Start of Supplied data

-- ==== Sys2Proof/Machine/HostRegs.lean ====
section
/-! DEFINITION. Registers that the host reaches: features and their lock (R2 to R6), contexts and doorbells (R280 to R283), reads that clear, the
memory-control blocks (R186 to R188), cuts (R309 to R311), the memory bound (R307), shootdowns (R315), watchpoints (R316), plain registers. -/

namespace Sys2Proof.Machine

open Sys2Proof

/-! ### Contexts (R280 to R283) -/

/-- A new context, its first node's address queued where there is one (R280). (DEDUCED, log entry 53.) -/
def newContext (d : Nat → Nat) : Context :=
  let head := bitsOf (d 4) 0 57
  let c : Context :=
    { asid := bitsOf (d 0) 0 13, pmask := BitVec.ofNat 4 (bitsOf (d 0) 17 4), pcap := bitsOf (d 0) 15 2, pool := bitsOf (d 1) 0 52
      imgn := bitsOf (d 2) 0 16, stat := bitsOf (d 3) 0 52, st := .running, main := Fresh.chain, dev := Fresh.chain
      heads := if head = 0 then [] else [BitVec.ofNat 64 head], devQ := [], events := 0, mirror := 0, dropped := 0, dbovf := false
      fqHead := 0x100, fqTail := 0x100, waiting := [], tagged := [], nextTag := 1, halt := none, susp := false, wb := false, wpLost := 0
      cut := Fresh.cut, wps := [] }
  c.takeHead

/-- A reserved bit of the descriptor is set (R280). -/
def descriptorReserved (d : Nat → Nat) : Bool :=
  bitsOf (d 0) 21 43 != 0 || bitsOf (d 0) 13 2 != 0 || bitsOf (d 1) 52 12 != 0 || bitsOf (d 2) 16 48 != 0 || bitsOf (d 3) 52 12 != 0 ||
    bitsOf (d 4) 57 7 != 0 || d 5 != 0 || d 6 != 0 || d 7 != 0

/-- CTX_RES.CODE: the lowest condition that the descriptor breaks, 0 where it breaks none (R281). -/
def descriptorCode (d : Nat → Nat) (used : Bool) : Nat :=
  if descriptorReserved d then 1
  else if used then 2
  else if bitsOf (d 0) 17 4 = 0 then 3
  else if bitsOf (d 2) 0 16 = 0 ∨ 4096 < bitsOf (d 2) 0 16 then 4
  else if bitsOf (d 1) 0 21 ≠ 0 ∨ bitsOf (d 3) 0 16 ≠ 0 ∨ bitsOf (d 4) 0 7 ≠ 0 then 5
  else 0

/-- A creation request is serviced: the descriptor is read once, the outcome reported, and the status area's first part reads as zero (R280 to R282).
What a descriptor that cannot be reached holds is a free value (DESIGN CHOICE, log entry 85). (DEDUCED, log entry 69.) -/
def Dev.createCtx (ft : Features) (m : Dev) (v : DWord) : Dev :=
  let at_ := bitsOf v.toNat 6 46 * 64
  let free (i : Nat) : Nat := (Config.freeWord (m.freeCtr + 2 * i + 1) ++ Config.freeWord (m.freeCtr + 2 * i)).toNat
  let lost := (m.recordCause ft at_).isSome
  let l := (List.range 8).map fun i => if lost then free i else m.getRecord (at_ + 8 * i) 8
  let d (i : Nat) : Nat := l.getD i 0
  let a := bitsOf (d 0) 0 13
  let code := descriptorCode d (m.ctx a).isSome
  let m1 := { m with freeCtr := if lost then m.freeCtr + 16 else m.freeCtr }.modMgmt fun g =>
    { g with ctxResValid := true, ctxResCode := code, ctxResAsid := a }
  if code = 0 then
    let c := newContext d
    let m2 := { m1 with ctxs := mput none m1.ctxs a (some c) }
    match m2.recordCause ft c.stat with
    | some x => m2.recordFault a c.stat x true
    | none => m2.clearRecord c.stat 0x8100
  else m1

/-- A doorbell is serviced: a head is queued, a 65th is discarded and sets DBOVF (R283). (DEDUCED, log entry 53.) -/
def Dev.ringDoorbell (m : Dev) (v : DWord) : Dev :=
  m.modCtx (bitsOf v.toNat 51 13) fun c =>
    if 64 ≤ c.heads.length then { c with dbovf := true }
    else
      let c1 := { c with heads := c.heads ++ [BitVec.ofNat 64 (bitsOf v.toNat 0 50 * 128)] }
      if c.halt.isNone then c1.takeHead else c1

/-- An event write is serviced (R281, R288). -/
def Dev.hostEvent (m : Dev) (v : DWord) : Dev :=
  let a := bitsOf v.toNat 51 13
  if (m.ctx a).isNone then m
  else if v.getLsbD 8 then m.setEvent a (bitsOf v.toNat 0 8)
  else m.clearEvent a (bitsOf v.toNat 0 8)

/-- One write is serviced (R5, R281). -/
def Dev.service (ft : Features) (m : Dev) (w : HeldWrite) : Dev :=
  match w with
  | .ctxCreate v => m.createCtx ft v
  | .ctxDestroy v => m.destroyCtx ft (bitsOf v.toNat 0 13)
  | .graphDb v => m.ringDoorbell v
  | .evHost v => m.hostEvent v

/-- The records that servicing a write reads and writes: a descriptor and the status area that it names, the list of a context that is destroyed. -/
def Dev.serviceRuns (m : Dev) (ft : Features) (w : HeldWrite) : List Run :=
  match w with
  | .ctxCreate v =>
    let at_ := bitsOf v.toNat 6 46 * 64
    if (m.recordCause ft at_).isSome then [] else [(at_, 64), (m.getRecord (at_ + 24) 8 % 2 ^ 52, 0x8100)]
  | .ctxDestroy v =>
    match m.ctx (bitsOf v.toNat 0 13) with
    | some c => if c.halt.any (fun h => h.done) && !(m.blocksOf c.asid).isEmpty then [(c.stat + 0x100, 0x8000)] else []
    | none => []
  | _ => []

/-- An event write is a release of the host at system scope: it waits until the host's requests that arrived before it, numbered below `n`, have been performed
(R288). -/
def Dev.eventWaits (m : Dev) (w : HeldWrite) (n : Nat) : Bool :=
  match w with
  | .evHost _ => m.home.outside.any fun x => decide (x.id < n) && match x.agent with | .host _ => true | _ => false
  | _ => false

/-- Writes are serviced in their order; one that waits holds those behind it (R5, R288, R322). -/
def Dev.serviceQueue (ft : Features) (m : Dev) (l : List (HeldWrite × Nat)) : Dev :=
  match l with
  | [] => { m with heldWrites := [] }
  | x :: r =>
    if m.eventWaits x.1 x.2 || m.recordsWait (m.serviceRuns ft x.1) then { m.askRuns (m.serviceRuns ft x.1) with heldWrites := x :: r }
    else Dev.serviceQueue ft (m.service ft x.1) r

/-- The writes that have come are serviced once the features are locked (R5). -/
def Dev.serviceHeld (m : Dev) (ft : Features) : Dev := if ft.lock then m.serviceQueue ft m.heldWrites else m

/-- A write of one of the four registers: serviced once the features are locked, held in arrival order before (R5). -/
def Dev.hostWrite (m : Dev) (ft : Features) (w : HeldWrite) : Dev :=
  Dev.serviceHeld { m with heldWrites := m.heldWrites ++ [(w, m.nextId)] } ft

/-- CTX_CREATE (R280). -/
def execCtxCreate (v : DWord) (s : State) : Host.Outcome State Fault Refusal := hostOp s fun ft m => m.hostWrite ft (.ctxCreate v)

/-- CTX_DESTROY (R283). -/
def execCtxDestroy (v : DWord) (s : State) : Host.Outcome State Fault Refusal := hostOp s fun ft m => m.hostWrite ft (.ctxDestroy v)

/-- GRAPH_DB (R283). -/
def execGraphDb (v : DWord) (s : State) : Host.Outcome State Fault Refusal := hostOp s fun ft m => m.hostWrite ft (.graphDb v)

/-- EV_HOST with SETB 1 (R281). -/
def execEvHostSet (v : DWord) (s : State) : Host.Outcome State Fault Refusal := hostOp s fun ft m => m.hostWrite ft (.evHost (v ||| 0x100))

/-- EV_HOST with SETB 0 (R281). -/
def execEvHostClear (v : DWord) (s : State) : Host.Outcome State Fault Refusal := hostOp s fun ft m => m.hostWrite ft (.evHost (v &&& ~~~0x100))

End of Supplied data

## Your assignment
Extract every record and return it verbatim.

## Answer box
-- ==== Sys2Proof/Machine/HostRegs.lean ====
section
/-! DEFINITION. Registers that the host reaches: features and their lock (R2 to R6), contexts and doorbells (R280 to R283), reads that clear, the
memory-control blocks (R186 to R188), cuts (R309 to R311), the memory bound (R307), shootdowns (R315), watchpoints (R316), plain registers. -/

namespace Sys2Proof.Machine

open Sys2Proof

/-! ### Contexts (R280 to R283) -/

/-- A new context, its first node's address queued where there is one (R280). (DEDUCED, log entry 53.) -/
def newContext (d : Nat → Nat) : Context :=
  let head := bitsOf (d 4) 0 57
  let c : Context :=
    { asid := bitsOf (d 0) 0 13, pmask := BitVec.ofNat 4 (bitsOf (d 0) 17 4), pcap := bitsOf (d 0) 15 2, pool := bitsOf (d 1) 0 52
      imgn := bitsOf (d 2) 0 16, stat := bitsOf (d 3) 0 52, st := .running, main := Fresh.chain, dev := Fresh.chain
      heads := if head = 0 then [] else [BitVec.ofNat 64 head], devQ := [], events := 0, mirror := 0, dropped := 0, dbovf := false
      fqHead := 0x100, fqTail := 0x100, waiting := [], tagged := [], nextTag := 1, halt := none, susp := false, wb := false, wpLost := 0
      cut := Fresh.cut, wps := [] }
  c.takeHead

/-- A reserved bit of the descriptor is set (R280). -/
def descriptorReserved (d : Nat → Nat) : Bool :=
  bitsOf (d 0) 21 43 != 0 || bitsOf (d 0) 13 2 != 0 || bitsOf (d 1) 52 12 != 0 || bitsOf (d 2) 16 48 != 0 || bitsOf (d 3) 52 12 != 0 ||
    bitsOf (d 4) 57 7 != 0 || d 5 != 0 || d 6 != 0 || d 7 != 0

/-- CTX_RES.CODE: the lowest condition that the descriptor breaks, 0 where it breaks none (R281). -/
def descriptorCode (d : Nat → Nat) (used : Bool) : Nat :=
  if descriptorReserved d then 1
  else if used then 2
  else if bitsOf (d 0) 17 4 = 0 then 3
  else if bitsOf (d 2) 0 16 = 0 ∨ 4096 < bitsOf (d 2) 0 16 then 4
  else if bitsOf (d 1) 0 21 ≠ 0 ∨ bitsOf (d 3) 0 16 ≠ 0 ∨ bitsOf (d 4) 0 7 ≠ 0 then 5
  else 0

/-- A creation request is serviced: the descriptor is read once, the outcome reported, and the status area's first part reads as zero (R280 to R282).
What a descriptor that cannot be reached holds is a free value (DESIGN CHOICE, log entry 85). (DEDUCED, log entry 69.) -/
def Dev.createCtx (ft : Features) (m : Dev) (v : DWord) : Dev :=
  let at_ := bitsOf v.toNat 6 46 * 64
  let free (i : Nat) : Nat := (Config.freeWord (m.freeCtr + 2 * i + 1) ++ Config.freeWord (m.freeCtr + 2 * i)).toNat
  let lost := (m.recordCause ft at_).isSome
  let l := (List.range 8).map fun i => if lost then free i else m.getRecord (at_ + 8 * i) 8
  let d (i : Nat) : Nat := l.getD i 0
  let a := bitsOf (d 0) 0 13
  let code := descriptorCode d (m.ctx a).isSome
  let m1 := { m with freeCtr := if lost then m.freeCtr + 16 else m.freeCtr }.modMgmt fun g =>
    { g with ctxResValid := true, ctxResCode := code, ctxResAsid := a }
  if code = 0 then
    let c := newContext d
    let m2 := { m1 with ctxs := mput none m1.ctxs a (some c) }
    match m2.recordCause ft c.stat with
    | some x => m2.recordFault a c.stat x true
    | none => m2.clearRecord c.stat 0x8100
  else m1

/-- A doorbell is serviced: a head is queued, a 65th is discarded and sets DBOVF (R283). (DEDUCED, log entry 53.) -/
def Dev.ringDoorbell (m : Dev) (v : DWord) : Dev :=
  m.modCtx (bitsOf v.toNat 51 13) fun c =>
    if 64 ≤ c.heads.length then { c with dbovf := true }
    else
      let c1 := { c with heads := c.heads ++ [BitVec.ofNat 64 (bitsOf v.toNat 0 50 * 128)] }
      if c.halt.isNone then c1.takeHead else c1

/-- An event write is serviced (R281, R288). -/
def Dev.hostEvent (m : Dev) (v : DWord) : Dev :=
  let a := bitsOf v.toNat 51 13
  if (m.ctx a).isNone then m
  else if v.getLsbD 8 then m.setEvent a (bitsOf v.toNat 0 8)
  else m.clearEvent a (bitsOf v.toNat 0 8)

/-- One write is serviced (R5, R281). -/
def Dev.service (ft : Features) (m : Dev) (w : HeldWrite) : Dev :=
  match w with
  | .ctxCreate v => m.createCtx ft v
  | .ctxDestroy v => m.destroyCtx ft (bitsOf v.toNat 0 13)
  | .graphDb v => m.ringDoorbell v
  | .evHost v => m.hostEvent v

/-- The records that servicing a write reads and writes: a descriptor and the status area that it names, the list of a context that is destroyed. -/
def Dev.serviceRuns (m : Dev) (ft : Features) (w : HeldWrite) : List Run :=
  match w with
  | .ctxCreate v =>
    let at_ := bitsOf v.toNat 6 46 * 64
    if (m.recordCause ft at_).isSome then [] else [(at_, 64), (m.getRecord (at_ + 24) 8 % 2 ^ 52, 0x8100)]
  | .ctxDestroy v =>
    match m.ctx (bitsOf v.toNat 0 13) with
    | some c => if c.halt.any (fun h => h.done) && !(m.blocksOf c.asid).isEmpty then [(c.stat + 0x100, 0x8000)] else []
    | none => []
  | _ => []

/-- An event write is a release of the host at system scope: it waits until the host's requests that arrived before it, numbered below `n`, have been performed
(R288). -/
def Dev.eventWaits (m : Dev) (w : HeldWrite) (n : Nat) : Bool :=
  match w with
  | .evHost _ => m.home.outside.any fun x => decide (x.id < n) && match x.agent with | .host _ => true | _ => false
  | _ => false

/-- Writes are serviced in their order; one that waits holds those behind it (R5, R288, R322). -/
def Dev.serviceQueue (ft : Features) (m : Dev) (l : List (HeldWrite × Nat)) : Dev :=
  match l with
  | [] => { m with heldWrites := [] }
  | x :: r =>
    if m.eventWaits x.1 x.2 || m.recordsWait (m.serviceRuns ft x.1) then { m.askRuns (m.serviceRuns ft x.1) with heldWrites := x :: r }
    else Dev.serviceQueue ft (m.service ft x.1) r

/-- The writes that have come are serviced once the features are locked (R5). -/
def Dev.serviceHeld (m : Dev) (ft : Features) : Dev := if ft.lock then m.serviceQueue ft m.heldWrites else m

/-- A write of one of the four registers: serviced once the features are locked, held in arrival order before (R5). -/
def Dev.hostWrite (m : Dev) (ft : Features) (w : HeldWrite) : Dev :=
  Dev.serviceHeld { m with heldWrites := m.heldWrites ++ [(w, m.nextId)] } ft

/-- CTX_CREATE (R280). -/
def execCtxCreate (v : DWord) (s : State) : Host.Outcome State Fault Refusal := hostOp s fun ft m => m.hostWrite ft (.ctxCreate v)

/-- CTX_DESTROY (R283). -/
def execCtxDestroy (v : DWord) (s : State) : Host.Outcome State Fault Refusal := hostOp s fun ft m => m.hostWrite ft (.ctxDestroy v)

/-- GRAPH_DB (R283). -/
def execGraphDb (v : DWord) (s : State) : Host.Outcome State Fault Refusal := hostOp s fun ft m => m.hostWrite ft (.graphDb v)

/-- EV_HOST with SETB 1 (R281). -/
def execEvHostSet (v : DWord) (s : State) : Host.Outcome State Fault Refusal := hostOp s fun ft m => m.hostWrite ft (.evHost (v ||| 0x100))

/-- EV_HOST with SETB 0 (R281). -/
def execEvHostClear (v : DWord) (s : State) : Host.Outcome State Fault Refusal := hostOp s fun ft m => m.hostWrite ft (.evHost (v &&& ~~~0x100))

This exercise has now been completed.